Professor Emeritus of Pediatrics
Pediatrics, Pulmonary and Sleep Medicine
Box 102360 DUMC, Durham, NC 27710
349 Hanes House, 330 Trent Drive, Durham, NC 27710

Overview


AREAS OF RESEARCH INTEREST

1. Maturation of airway contractile responses
2. Ontogenesis of airways hyperresponsiveness caused by inflammation
3. Role of the high affinity IgE receptor on airway smooth muscle in regulating long term hyperresponsiveness and acute allergic contraction
4. Maturation and mechanisms of airway smooth muscle relaxation
5. Mechanical plasticity of airway smooth muscle and its development
6. Identity and function of airway smooth muscle NAD(P)H oxidase
7. Role of Gastrin Releasing Peptide in the Pathogenesis of Asthma and its Therapeutic Targetability

Our laboratory leads in developing important models of the contributions of airway smooth muscle (ASM) to airway hyperresponsiveness in the young. Five major paradigms are emerging from our work at Duke.

The first is that while active stress changes little with age, shortening of ASM in guinea pigs is maximal at a few weeks of age and then declines substantially during adulthood (Chitano et al, J Appl Physiol 88:1338-1345, 2000). The changes in shortening appear related to parallel changes in myosin light phosphorylation (Chitano et al, Pediatr Pulmonol 39:108-116, 2005) and the content of myosin light chain kinase (Chitano et al, Pediatr Pulmonol 38:456-464, 2005). Unpublished data suggest that an siRNA to MLCK genome suppresses MLCK content and shortening function without affecting active stress generation. Additional data suggest that there is also a secondary role for the content of the 7 amino acid insert + isoforms of myosin heavy chain (SMB1 and SMB2; the “fast” isoforms) that are expressed to a greater extent in the newborn.

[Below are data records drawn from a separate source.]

theorem State.sqAdvance_ev {a : State} {x0 : ℕ} {x1 : Sys2Proof.Machine.State} {x2 : ℕ} {x3 : ℕ} (hx1 : Evolves a x1) : Evolves a (State.sqAdvance x0 x1 x2 x3) := by
  induction x0 generalizing x1 x2 x3 with
  | zero => unfold State.sqAdvance; exact hx1
  | succ n ih =>
    unfold State.sqAdvance
    dsimp only
    split
    · exact ih (State.setQueue_ev (State.setSubs_ev hx1))
    · exact hx1

theorem State.rejectSubs_ev {a : State} {x0 : Sys2Proof.Machine.State} {x1 : ℕ} {x2 : ℕ} {x3 : SubMark → Bool} (hx0 : Evolves a x0) : Evolves a (State.rejectSubs x0 x1 x2 x3) := by
  unfold State.rejectSubs
  extract_lets -merge -useContext +onlyGivenNames v1
  have h_v1 : Evolves a v1 := by
    unfold v1
    refine Evolves.foldl (fun t2 x3 h_t2 => ?_) ?_
    · refine State.rejectSub_ev ?_
      exact h_t2
    · exact hx0
  try clear_value v1
  refine Evolves.foldl (fun t4 x5 h_t4 => ?_) ?_
  · refine State.sqAdvance_ev ?_
    exact h_t4
  · exact h_v1

theorem State.modBinding_ev {a : State} {x0 : Sys2Proof.Machine.State} {x1 : ℕ} {x2 : Binding → Sys2Proof.Machine.Binding} (hx0 : Evolves a x0) : Evolves a (State.modBinding x0 x1 x2) := by
  unfold State.modBinding
  refine State.setBinding_ev ?_
  exact hx0

theorem State.bindApply_ev {a : State} {x0 : Sys2Proof.Machine.State} {x1 : ℕ} (hx0 : Evolves a x0) : Evolves a (State.bindApply x0 x1) := by
  unfold State.bindApply
  extract_lets -merge -useContext +onlyGivenNames v1
  refine Evolves.ite ?_ ?_
  · refine State.rejectSubs_ev ?_
    refine State.modBinding_ev ?_
    exact hx0
  · refine State.modBinding_ev ?_
    exact hx0

theorem State.arriveSub_ev {a : State} {x0 : Sys2Proof.Machine.State} {x1 : ℕ} {x2 : ℕ} {x3 : ℕ} (hx0 : Evolves a x0) : Evolves a (State.arriveSub x0 x1 x2 x3) := by
  unfold State.arriveSub
  extract_lets -merge -useContext +onlyGivenNames v1
  extract_lets -merge -useContext +onlyGivenNames v2
  extract_lets -merge -useContext +onlyGivenNames v3
  extract_lets -merge -useContext +onlyGivenNames v4
  have h_v4 : ∀ z5 z6 z7, Evolves a z5 → Evolves a (v4 z5 z6 z7) := by
    intro z5 z6 z7 h_z5
    unfold v4
    refine State.setSubs_ev ?_
    exact h_z5
  try clear_value v4
  refine Evolves.ite ?_ ?_
  · refine h_v4 _ _ _ ?_
    exact hx0
  · split
    · extract_lets -merge -useContext +onlyGivenNames v8
      have h_v8 : Evolves a v8 := by
        unfold v8
        refine State.setFlow_ev ?_
        exact hx0
      try clear_value v8
      extract_lets -merge -useContext +onlyGivenNames v9
      have h_v9 : Evolves a v9 := by
        unfold v9
        refine State.bump_ev ?_
        exact h_v8
      try clear_value v9
      extract_lets -merge -useContext +onlyGivenNames v10
      extract_lets -merge -useContext +onlyGivenNames v11
      extract_lets -merge -useContext +onlyGivenNames v12
      have h_v12 : Evolves a v12 := by
        unfold v12
        refine Evolves.ite ?_ ?_
        · refine Evolves.mk' ?_ rfl
          exact h_v9
        · refine Evolves.ite ?_ ?_
          · refine Evolves.mk' ?_ rfl
            exact h_v9
          · exact h_v9
      try clear_value v12
      refine Evolves.ite ?_ ?_
      · refine h_v4 _ _ _ ?_
        exact h_v12
      · refine Evolves.ite ?_ ?_
        · refine h_v4 _ _ _ ?_
          refine State.bump_ev ?_
          exact h_v12
        · split
          · rename_i s13 heq
            have h_s13 : Evolves a s13 := by
              refine EvolvesQ.eq (by assumption) ?_
              refine State.release_ev ?_
              exact h_v12
            refine h_v4 _ _ _ ?_
            exact h_s13
          · refine h_v4 _ _ _ ?_
            refine State.bump_ev ?_
            exact h_v12

theorem State.bindFast_ev {a : State} {x0 : Sys2Proof.Machine.State} {x1 : ℕ} {x2 : ℕ} (hx0 : Evolves a x0) : Evolves a (State.bindFast x0 x1 x2) := by
  unfold State.bindFast
  extract_lets -merge -useContext +onlyGivenNames v1
  extract_lets -merge -useContext +onlyGivenNames v2
  extract_lets -merge -useContext +onlyGivenNames v3
  have h_v3 : Evolves a v3 := by
    unfold v3
    refine Evolves.foldl (fun t4 x5 h_t4 => ?_) ?_
    · refine State.setQueue_ev ?_
      exact h_t4
    · exact hx0
  try clear_value v3
  extract_lets -merge -useContext +onlyGivenNames v6
  extract_lets -merge -useContext +onlyGivenNames v7
  extract_lets -merge -useContext +onlyGivenNames v8
  have h_v8 : Evolves a v8 := by
    unfold v8
    refine State.setBinding_ev ?_
    refine Evolves.mk' ?_ rfl
    exact h_v3
  try clear_value v8
  refine Evolves.ite ?_ ?_
  · refine State.event_ev ?_
    exact h_v8
  · exact h_v8

theorem State.bindSlow_ev {a : State} {x0 : Sys2Proof.Machine.State} {x1 : ℕ} {x2 : ℕ} (hx0 : Evolves a x0) : Evolves a (State.bindSlow x0 x1 x2) := by
  unfold State.bindSlow
  extract_lets -merge -useContext +onlyGivenNames v1
  extract_lets -merge -useContext +onlyGivenNames v2
  have h_v2 : Evolves a v2 := by
    unfold v2
    refine Evolves.foldl (fun t3 x4 h_t3 => ?_) ?_
    · refine State.setQueue_ev ?_
      exact h_t3
    · exact hx0
  try clear_value v2
  extract_lets -merge -useContext +onlyGivenNames v5
  have h_v5 : Evolves a v5 := by
    unfold v5
    refine State.setSubs_ev ?_
    exact h_v2
  try clear_value v5
  extract_lets -merge -useContext +onlyGivenNames w1
  extract_lets -merge -useContext +onlyGivenNames v6
  have h_v6 : Evolves a v6 := by
    unfold v6
    refine State.setBinding_ev ?_
    refine Evolves.mk' ?_ rfl
    exact h_v5
  try clear_value v6
  refine Evolves.ite ?_ ?_
  · refine State.event_ev ?_
    exact h_v6
  · exact h_v6

theorem State.bindBoundary_ev {a : State} {x0 : Sys2Proof.Machine.State} (hx0 : Evolves a x0) : Evolves a (State.bindBoundary x0) := by
  unfold State.bindBoundary
  refine Evolves.foldl (fun t1 x2 h_t1 => ?_) ?_
  · extract_lets -merge -useContext +onlyGivenNames v3
    split
    · exact h_t1
    · refine Evolves.ite ?_ ?_
      · exact h_t1
      · refine Evolves.ite ?_ ?_
        · refine State.bindFast_ev ?_
          exact h_t1
        · refine Evolves.ite ?_ ?_
          · refine State.bindSlow_ev ?_
            exact h_t1
          · exact h_t1
  · exact hx0

theorem State.bindSettle_ev {a : State} {x0 : Sys2Proof.Machine.State} {x1 : ℕ} (hx0 : Evolves a x0) : Evolves a (State.bindSettle x0 x1) := by
  unfold State.bindSettle
  extract_lets -merge -useContext +onlyGivenNames v1
  refine Evolves.ite ?_ ?_
  · refine Evolves.ite ?_ ?_
    · exact hx0
    · refine State.setBinding_ev ?_
      exact hx0
  · refine Evolves.ite ?_ ?_
    · exact hx0
    · refine Evolves.ite ?_ ?_
      · refine State.setBinding_ev ?_
        exact hx0
      · refine State.event_ev ?_
        refine State.setBinding_ev ?_
        exact hx0

theorem State.takeQueues_ev {a : State} {x0 : Sys2Proof.Machine.State} (hx0 : Evolves a x0) : Evolves a (State.takeQueues x0) := by
  unfold State.takeQueues
  refine Evolves.mk' ?_ rfl
  exact hx0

The second paradigm examines the impact of early sensitization (3 subcutaneous injections of ovalbumin in the first week of life) on late effects on ASM shortening. Extensive preliminary data demonstrate no effect on active stress and a small effect on shortening in the young, but a late effect on shortening in adults that is substantial. This effect appears to arise jointly from an increase (rather than a decrease) in the adult age group in the content of myosin light chain kinase and a parallel decrease (rather than the normal increase) in the internal resistance to shortening. The changes in MLCK content appear to parallel changes in a cytoskeletal enzyme protein-activating kinase PAK1, which is related to the phosphorylation and fragmentation of the intermediate filament vimentin, which in its long form appears to function as a stress fiber. An increase in phospho-vimentin is postulated to facilitate shortening by decreasing cytoskeletal stress fiber formation. These first two paradigms formed the core of our latest NIH R01 application which was awarded a ranking at the 7th percentile.

The third paradigm involves the failure of ASM from young guinea pigs to relax as efficiently as adult ASM during sustained stimulation (Chitano et al, J Appl Physiol 92:1835-1842, 2002). Further work demonstrates that mechanisms involved in this failure of relaxation include differences in secretion of prostaglandins and differences in acetyl cholinesterase function.

The fourth paradigm involves the failure of newborn trachealis to relax in the fashion of adult ASM following stretch. (In fact, there is demonstrated the potentiation of active stress rather than relaxation following stretch.) Developmental changes in the ASM cytoskeleton play a role in these differences (Am J Physiol: Lung Cell Molec Physiol 289:L909-L915, 2005).

An Editorial Focus in the American Journal of Physiology (“The Importance of Maturational Studies in Airway Smooth Muscle, Am J Physiol: Lung Cell Mol Physiol 289: L898-L901, 2005) discussed elements of paradigms 1 and 4 and pointed to the importance of the work and emphasized that our laboratory was unique in pursuing and elucidating these questions.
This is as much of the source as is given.